Numerous states enacted additional changes that undoubtedly saved lives. Perhaps the greatest change was the 1972 School Bus Safety Act and later amendment in 1974 sponsored by Senator Eugene Levy. This legislation would lead eventually to the 19A driver safety program in New York State. This program requires drug testing, driver background checks, mandatory training and minimum age requirements to insure school bus driver safety among other requirements.

On September of 1972, the Town of Clarkstown dedicated a plaque at the nearby Congers Memorial Park to honor the five young men lost in the accident. Cardinal Cooke returned just over five months after offering the funeral mass for three of the boys, to again offer a blessing and remarks as hundreds looked on. Over time life moved forward, students recovered, families and the town grieved. Ask any person living here during that point in time and they will tell you about that day and the ensuing painful weeks and months. It is a part of the fabric of our lives that left an indelible mark on the soul of our town.
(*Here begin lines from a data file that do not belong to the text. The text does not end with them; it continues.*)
-- ==== Sys2Proof/Tests/Slice0.lean ====
section
/-! SUPPORT. Tests of one step or one operation, with expected values from 95_test_vectors.md (the section is named at each
group) or computed by hand from the rules, and a witness for the hypotheses of every statement that has some. -/

namespace Sys2Proof.Tests

open Sys2Proof.Machine

/-! ## Helpers -/

/-- Reset, with words stored at rising addresses from `pc`, the listed memory bytes and registers, and PC, SP and FLAG. -/
def start (pc : Nat) (words : List Nat) (regs mem : List (Nat × Nat)) (sp flag : Nat) : State :=
  let code := words.flatMap fun w => [BitVec.ofNat 8 w, BitVec.ofNat 8 (w / 256)]
  let m := mem.foldl (fun m c => Memory.write m c.1 (BitVec.ofNat 8 c.2)) (Memory.writeBytes [] pc code)
  let s := { State.reset with
    pc := BitVec.ofNat 16 pc, sp := BitVec.ofNat 16 sp, flag := BitVec.ofNat 4 flag, mem := m }
  regs.foldl (fun s c => s.setReg (Fin.ofNat 16 c.1) (BitVec.ofNat 16 c.2)) s

/-- The outcome is a next state with this property. -/
def after (o : Host.Outcome State Fault Refusal) (p : State → Bool) : Bool :=
  match o with
  | .next t => p t
  | .fault _ => false
  | .refused _ => false

theorem exists_after {o : Host.Outcome State Fault Refusal} {p : State → Bool} (h : after o p = true) :
    ∃ t, o = .next t ∧ p t = true := by
  cases o with
  | next t => exact ⟨t, rfl, h⟩
  | fault f => cases f
  | refused r => exact absurd h Bool.false_ne_true

/-- One step from `s` leaves PC, SP and FLAG so, with these registers and memory bytes, not halted. -/
def leaves (s : State) (pc sp flag : Nat) (regs mem : List (Nat × Nat)) : Bool :=
  after (step s) fun t =>
    t.pc.toNat == pc && t.sp.toNat == sp && t.flag.toNat == flag && t.halted == false &&
      regs.all (fun c => (t.reg (Fin.ofNat 16 c.1)).toNat == c.2) &&
      mem.all (fun c => (Memory.read t.mem c.1).toNat == c.2)

/-! ## Decoding: words written out from the bit patterns of 30_encoding.md R93 to R104, one for every constructor -/

/-- `0ooo SSrr rrMM dddd`. -/
theorem test_decode_class1 :
    decodeWord 0b0000000000011111#16 = .ok (.mov .modeA 0 .modeB 15) ∧
    decodeWord 0b0001110001100010#16 = .ok (.add .modeD 1 .modeC 2) ∧
    decodeWord 0b0010101111000000#16 = .ok (.sub .modeC 15 .modeA 0) ∧
    decodeWord 0b0011010111111000#16 = .ok (.cmp .modeB 7 .modeD 8) ∧
    decodeWord 0b0100010011011100#16 = .ok (.and .modeB 3 .modeB 12) ∧
    decodeWord 0b0101000000110101#16 = .ok (.or .modeA 0 .modeD 5) ∧
    decodeWord 0b0110111111111111#16 = .ok (.xor .modeD 15 .modeD 15) := by
  decide

/-- `100o oooo ooMM dddd`. -/
theorem test_decode_class2 :
    decodeWord 0b1000000000011111#16 = .ok (.clr .modeB 15) ∧
    decodeWord 0b1000000001101110#16 = .ok (.neg .modeC 14) ∧
    decodeWord 0b1000000010111101#16 = .ok (.inc .modeD 13) ∧
    decodeWord 0b1000000011001100#16 = .ok (.dec .modeA 12) ∧
    decodeWord 0b1000000100011011#16 = .ok (.asl .modeB 11) ∧
    decodeWord 0b1000000101101010#16 = .ok (.asr .modeC 10) ∧
    decodeWord 0b1000000110111001#16 = .ok (.lsr .modeD 9) ∧
    decodeWord 0b1000000111001000#16 = .ok (.rol .modeA 8) ∧
    decodeWord 0b1000001000010111#16 = .ok (.ror .modeB 7) ∧
    decodeWord 0b1000001001100110#16 = .ok (.rlc .modeC 6) ∧
    decodeWord 0b1000001010110101#16 = .ok (.rrc .modeD 5) ∧
    decodeWord 0b1000001011000100#16 = .ok (.jmp .modeA 4) ∧
    decodeWord 0b1000001100010011#16 = .ok (.call .modeB 3) ∧
    decodeWord 0b1000001101100010#16 = .ok (.push .modeC 2) ∧
    decodeWord 0b1000001110110001#16 = .ok (.pop .modeD 1) := by
  decide

/-- `110o oooo dddd dddd`. -/
theorem test_decode_class3 :
    decodeWord 0b1100000011111110#16 = .ok (.br 0xFE#8) ∧
    decodeWord 0b1100000100000100#16 = .ok (.bne 0x04#8) ∧
    decodeWord 0b1100001011111100#16 = .ok (.beq 0xFC#8) ∧
    decodeWord 0b1100001100010000#16 = .ok (.bpl 0x10#8) ∧
    decodeWord 0b1100010000000010#16 = .ok (.bcs 0x02#8) ∧
    decodeWord 0b1100010110000000#16 = .ok (.bcc 0x80#8) ∧
    decodeWord 0b1100011001111111#16 = .ok (.bvs 0x7F#8) ∧
    decodeWord 0b1100011100000000#16 = .ok (.bvc 0x00#8) := by
  decide

/-- `111o oooo oooo oooo`. -/
theorem test_decode_class4 :
    decodeWord 0b1110000000000000#16 = .ok .clc ∧
    decodeWord 0b1110000000000001#16 = .ok .clv ∧
    decodeWord 0b1110000000000010#16 = .ok .clz ∧
    decodeWord 0b1110000000000011#16 = .ok .cls ∧
    decodeWord 0b1110000000000100#16 = .ok .sec ∧
    decodeWord 0b1110000000000101#16 = .ok .sev ∧
    decodeWord 0b1110000000000110#16 = .ok .sez ∧
    decodeWord 0b1110000000000111#16 = .ok .ses ∧
    decodeWord 0b1110000000001000#16 = .ok .ccc ∧
    decodeWord 0b1110000000001001#16 = .ok .scc ∧
    decodeWord 0b1110000000001010#16 = .ok .nop ∧
    decodeWord 0b1110000000001011#16 = .ok .ret ∧
    decodeWord 0b1110000000001100#16 = .ok .reti ∧
    decodeWord 0b1110000000001101#16 = .ok .halt ∧
    decodeWord 0b1110000000001110#16 = .ok .wait ∧
    decodeWord 0b1110000000001111#16 = .ok .pushpc ∧
    decodeWord 0b1110000000010000#16 = .ok .poppc ∧
    decodeWord 0b1110000000010001#16 = .ok .pushflag ∧
    decodeWord 0b1110000000010010#16 = .ok .popflag := by
  decide

/-- Both ends of each illegal range and the legal words beside them (30_encoding.md R105, 95_test_vectors.md section 2.6): the clauses of IllegalWordsAreTheFiveRanges. -/
theorem test_decode_illegal_edges :
    decodeWord 0x6FFF#16 = .ok (.xor .modeD 15 .modeD 15) ∧
    decodeWord 0x7000#16 = .error .illegalClass1 ∧
    decodeWord 0x7FFF#16 = .error .illegalClass1 ∧
    decodeWord 0x8000#16 = .ok (.clr .modeA 0) ∧
    decodeWord 0x83BF#16 = .ok (.pop .modeD 15) ∧
    decodeWord 0x83C0#16 = .error .illegalClass2 ∧
    decodeWord 0x9FFF#16 = .error .illegalClass2 ∧
    decodeWord 0xA000#16 = .error .noClass ∧
    decodeWord 0xBFFF#16 = .error .noClass ∧
    decodeWord 0xC000#16 = .ok (.br 0x00#8) ∧
    decodeWord 0xC7FF#16 = .ok (.bvc 0xFF#8) ∧
    decodeWord 0xC800#16 = .error .illegalClass3 ∧
    decodeWord 0xDFFF#16 = .error .illegalClass3 ∧
    decodeWord 0xE000#16 = .ok .clc ∧
    decodeWord 0xE012#16 = .ok .popflag ∧
    decodeWord 0xE013#16 = .error .illegalClass4 ∧
    decodeWord 0xFFFF#16 = .error .illegalClass4 := by
  decide

/-- `add 2(R1), (R2)` is the bytes 62 1C 02 00 (95_test_vectors.md section 2.2, word 1C62). -/
theorem test_encode_bytes :
    encodeBytes (.add .modeD 1 .modeC 2) [0x0002#16] = [0x62#8, 0x1C#8, 0x02#8, 0x00#8] := by
  decide

/-- Too few bytes are refused by name. -/
theorem test_decode_truncated : decode [0x10#8] = .error .truncated := by
  decide

/-- The host's question: an instruction with more bits than its word keeps its word, in the low 16 bits. -/
theorem test_decodeTableWord :
    decodeTableWord 16 0x1411 = some (.add .modeB 0 .modeB 1) ∧
    decodeTableWord 48 0x000400021C72 = some (.add .modeD 1 .modeD 2) ∧
    decodeTableWord 16 0xE013 = none := by
  decide

/-! ## WellFormed: the check refuses each ill-formed term (30_encoding.md R106) -/

theorem test_wellFormed_refuses :
    Instr.wellFormed (.mov .modeD 1 .modeB 1) = false ∧ Instr.wellFormed (.add .modeD 0 .modeB 15) = false ∧
    Instr.wellFormed (.sub .modeD 2 .modeB 3) = false ∧ Instr.wellFormed (.cmp .modeD 15 .modeB 0) = false ∧
    Instr.wellFormed (.and .modeD 4 .modeB 5) = false ∧ Instr.wellFormed (.or .modeD 6 .modeB 7) = false ∧
    Instr.wellFormed (.xor .modeD 8 .modeB 9) = false := by
  decide

/-- The neighbours of the refused pair. -/
theorem test_wellFormed_accepts :
    Instr.wellFormed (.mov .modeD 1 .modeC 1) = true ∧ Instr.wellFormed (.mov .modeC 1 .modeB 1) = true ∧
    Instr.wellFormed (.mov .modeB 1 .modeD 1) = true ∧ Instr.wellFormed (.pop .modeB 0) = true := by
  decide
On this March 24 th , 2022 we gather fifty years since that terrible day. We join together to offer our prayers and to recall five young lives cut far too short and dedicate a new plaque. We also recall with gratitude the bravery of the children who fought to survive. We remember the skillfulness and heroism of so many emergency service workers, police, fire, EMS, doctors, and nurses who answered the call and undoubtedly saved lives and limbs. Finally, we honor those who had the courage and ability to rebuild their lives after tragedy and adversity. The families who lost loved ones, and the injured who despite trauma were able to not only survive but indeed eventually thrive, against all odds. In Clarkstown, we promise to never forget those lost and the bravery of so many on that tragic day.